-- ==== Sys2Proof/Laws/Frames/Configs.lean ====
section
/-! SUPPORT. Frames of configuration and firmware: the queue of commands and the pins are outside what they write. -/

set_option linter.unusedSimpArgs false
set_option linter.unusedVariables false
set_option linter.unusedTactic false
set_option linter.unreachableTactic false

namespace Sys2Proof.Machine

theorem State.cfgReply_outer (s : State) (h : Pkt) (st : Status) : (State.cfgReply s h st).pins = s.pins ∧
    (State.cfgReply s h st).pending = s.pending := by
  grind [State.cfgReply, State.replyS_outer]

theorem State.stageDone_outer (s : State) (h : Pkt) (x : Except Status CfgSet) :
    (s.stageDone h x).pins = s.pins ∧ (s.stageDone h x).pending = s.pending := by
  cases x with
  | ok c => exact State.cfgReply_outer { s with cfg := { s.cfg with shadow := some c } } h .ok
  | error st => exact State.cfgReply_outer { s with cfg := { s.cfg with shadow := none } } h st

theorem execConfigStage_outer (h : Pkt) (source : Byte) (addr : W64) (len : W32) (s : State) (r : State)
    (h : execConfigStage h source addr len s = .next r) : r.pins = s.pins ∧ r.pending = s.pending := by
  grind [execConfigStage, State.hbmRead_outer, State.host_outer, State.stageDone_outer]

theorem State.darken_outer (s : State) : (State.darken s).pins = s.pins ∧ (State.darken s).pending = s.pending := by
  simp [State.darken]

theorem State.flip_outer (s : State) (new : CfgSet) : (State.flip s new).pins = s.pins ∧ (State.flip s new).pending =
    s.pending := by
  simp [State.flip, State.modQuad_outer, State.darken_outer, foldl_outer]

theorem execConfigSwap_outer (h : Pkt) (fenceOk : Bool) (s r : State) (e : execConfigSwap h fenceOk s = .next r) :
    r.pins = s.pins ∧ r.pending = s.pending := by
  unfold execConfigSwap at e
  split at e
  · injection e with e; rw [← e]; exact ⟨rfl, rfl⟩
  · injection e with e; rw [← e]
    refine State.host_outer _ _ _ _ _ _ (fun c s => ?_)
    split
    · exact State.cfgReply_outer ..
    · next c _ =>
      refine ite_holds (fun x : State => x.pins = s.pins ∧ x.pending = s.pending) (State.cfgReply_outer s h .rejected)
        (ite_holds (fun x : State => x.pins = s.pins ∧ x.pending = s.pending) ?_ ⟨rfl, rfl⟩)
      exact outer_trans (State.flip_outer s c) (State.cfgReply_outer _ h .ok)

theorem execConfigFenceTimeout_outer (s : State) (r : State) (h : execConfigFenceTimeout s = .next r) : r.pins =
    s.pins ∧ r.pending = s.pending := by
  (try simp only [execConfigFenceTimeout] at h); (try (repeat' split at h)) <;> (injection h with h; rw [← h]; first
      | exact ⟨rfl, rfl⟩
      | exact State.cfgReply_outer ..
      | simp [State.cfgReply_outer]
      | grind [State.cfgReply_outer])

theorem execFwStage_outer (h : Pkt) (pa : W64) (len : W32) (s : State) (r : State)
    (h : execFwStage h pa len s = .next r) : r.pins = s.pins ∧ r.pending = s.pending := by
  grind [execFwStage, State.hbmRead_outer, State.replyS_outer, State.host_outer]

theorem execFwActivate_outer (h : Pkt) (s : State) (r : State) (h : execFwActivate h s = .next r) : r.pins = s.pins ∧
    r.pending = s.pending := by
  grind [execFwActivate, State.replyS_outer, State.host_outer]

theorem execCommandInterpretationResumes_outer (s : State) (r : State)
    (h : execCommandInterpretationResumes s = .next r) : r.pins = s.pins ∧ r.pending = s.pending := by
  (try simp only [execCommandInterpretationResumes] at h); (try (repeat' split at h)) <;> (injection h with h; rw [← h]; first
      | exact ⟨rfl, rfl⟩
      | exact State.reply_outer ..
      | simp [State.reply_outer]
      | grind [State.reply_outer])

end Sys2Proof.Machine
end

### EXERCISE DIRECTIONS
Could you write out all of the data again, exactly as given?

### YOUR RESPONSE
-- ==== Sys2Proof/Laws/Frames/Configs.lean ====
section
/-! SUPPORT. Frames of configuration and firmware: the queue of commands and the pins are outside what they write. -/

set_option linter.unusedSimpArgs false
set_option linter.unusedVariables false
set_option linter.unusedTactic false
set_option linter.unreachableTactic false

namespace Sys2Proof.Machine

theorem State.cfgReply_outer (s : State) (h : Pkt) (st : Status) : (State.cfgReply s h st).pins = s.pins ∧
    (State.cfgReply s h st).pending = s.pending := by
  grind [State.cfgReply, State.replyS_outer]

theorem State.stageDone_outer (s : State) (h : Pkt) (x : Except Status CfgSet) :
    (s.stageDone h x).pins = s.pins ∧ (s.stageDone h x).pending = s.pending := by
  cases x with
  | ok c => exact State.cfgReply_outer { s with cfg := { s.cfg with shadow := some c } } h .ok
  | error st => exact State.cfgReply_outer { s with cfg := { s.cfg with shadow := none } } h st

theorem execConfigStage_outer (h : Pkt) (source : Byte) (addr : W64) (len : W32) (s : State) (r : State)
    (h : execConfigStage h source addr len s = .next r) : r.pins = s.pins ∧ r.pending = s.pending := by
  grind [execConfigStage, State.hbmRead_outer, State.host_outer, State.stageDone_outer]

theorem State.darken_outer (s : State) : (State.darken s).pins = s.pins ∧ (State.darken s).pending = s.pending := by
  simp [State.darken]

theorem State.flip_outer (s : State) (new : CfgSet) : (State.flip s new).pins = s.pins ∧ (State.flip s new).pending =
    s.pending := by
  simp [State.flip, State.modQuad_outer, State.darken_outer, foldl_outer]

theorem execConfigSwap_outer (h : Pkt) (fenceOk : Bool) (s r : State) (e : execConfigSwap h fenceOk s = .next r) :
    r.pins = s.pins ∧ r.pending = s.pending := by
  unfold execConfigSwap at e
  split at e
  · injection e with e; rw [← e]; exact ⟨rfl, rfl⟩
  · injection e with e; rw [← e]
    refine State.host_outer _ _ _ _ _ _ (fun c s => ?_)
    split
    · exact State.cfgReply_outer ..
    · next c _ =>
      refine ite_holds (fun x : State => x.pins = s.pins ∧ x.pending = s.pending) (State.cfgReply_outer s h .rejected)
        (ite_holds (fun x : State => x.pins = s.pins ∧ x.pending = s.pending) ?_ ⟨rfl, rfl⟩)
      exact outer_trans (State.flip_outer s c) (State.cfgReply_outer _ h .ok)

theorem execConfigFenceTimeout_outer (s : State) (r : State) (h : execConfigFenceTimeout s = .next r) : r.pins =
    s.pins ∧ r.pending = s.pending := by
  (try simp only [execConfigFenceTimeout] at h); (try (repeat' split at h)) <;> (injection h with h; rw [← h]; first
      | exact ⟨rfl, rfl⟩
      | exact State.cfgReply_outer ..
      | simp [State.cfgReply_outer]
      | grind [State.cfgReply_outer])

theorem execFwStage_outer (h : Pkt) (pa : W64) (len : W32) (s : State) (r : State)
    (h : execFwStage h pa len s = .next r) : r.pins = s.pins ∧ r.pending = s.pending := by
  grind [execFwStage, State.hbmRead_outer, State.replyS_outer, State.host_outer]

theorem execFwActivate_outer (h : Pkt) (s : State) (r : State) (h : execFwActivate h s = .next r) : r.pins = s.pins ∧
    r.pending = s.pending := by
  grind [execFwActivate, State.replyS_outer, State.host_outer]

theorem execCommandInterpretationResumes_outer (s : State) (r : State)
    (h : execCommandInterpretationResumes s = .next r) : r.pins = s.pins ∧ r.pending = s.pending := by
  (try simp only [execCommandInterpretationResumes] at h); (try (repeat' split at h)) <;> (injection h with h; rw [← h]; first
      | exact ⟨rfl, rfl⟩
      | exact State.reply_outer ..
      | simp [State.reply_outer]
      | grind [State.reply_outer])

end Sys2Proof.Machine
end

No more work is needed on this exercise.